The tsunami from the big earthquake will be huge and will wash over Vancouver Island. The island also might be gone. The waves and everything in Vancouver will splash over Mount Seymour and over Grouse Mountain.

We used to have many mosquitoes and bats in Toronto. Not anymore. We got rid of them. But the Canada Geese are out of control! Millions of them everywhere.
 
when i was a young kid with no money. i had a cheap sears stereo witht the two speakers that had four inch drivers in them with a six inch circle painted on the wood behind the cloth to make them look bigger. the magnets on the back of the drivers were about 3/4 o an inch in diameter. my uncle gave me two home made speakers that must have been modled after the sweet sixteen. it had three inch speakers in it though. i must say it was a big improvement over the sears speakers. although i didn't even know what bass was back then. but there was a lot of ozzy and ac/dc poured out of those
 
Many cheap console stereos had a photo of a good tweeter pasted on instead of a real tweeter.
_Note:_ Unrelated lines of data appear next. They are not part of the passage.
-- ==== Sys2Proof/Laws/PerInstr.lean ====
section
/-! SUPPORT. One law about each command as syntax: the opcode of a command of the Joreg interface is one that a mailbox knows (R301). -/

namespace Sys2Proof.Laws.Mailbox

/-- A command that a mailbox carries has an opcode of the tables of the Joreg interface. -/
def Statement (c : Instr) : Prop := ∀ mb op, c.mailbox = some (mb, op) → (Machine.jOp op).isSome = true

/-- A command that no mailbox carries. -/
theorem of_none {c : Instr} (h : c.mailbox = none) : Statement c := fun _ _ e => nomatch h.symm.trans e

/-- A command with a known opcode. -/
theorem of_some {c : Instr} {mb op : Nat} (h : c.mailbox = some (mb, op)) (k : (Machine.jOp op).isSome = true) : Statement c := by
  intro _ _ e
  cases h.symm.trans e
  exact k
Remember vinyl records? I always had the second-best magnetic cartridge made by Shure, because my friend bought the latest ones and gave me his old (1 year old) one.
 
do i remeber vinyl? i still have my records from when i was a kid.. 45 and 33....but no 78:D . you up early on a sunday audio? what time zone are you in? i'm in american central. i wouldn't be up but i have to catch a plane.
 
I have some vinyl records and my record player is still connected. I haven't played it for about 20 years.
I am in The Eastern North American time zone.
I am retired so I get up whenever I want and do whatever I want.
 
I just replaced my record player with a new one.

It has an internal A/D and a USB interface (also has mag and line level outputs).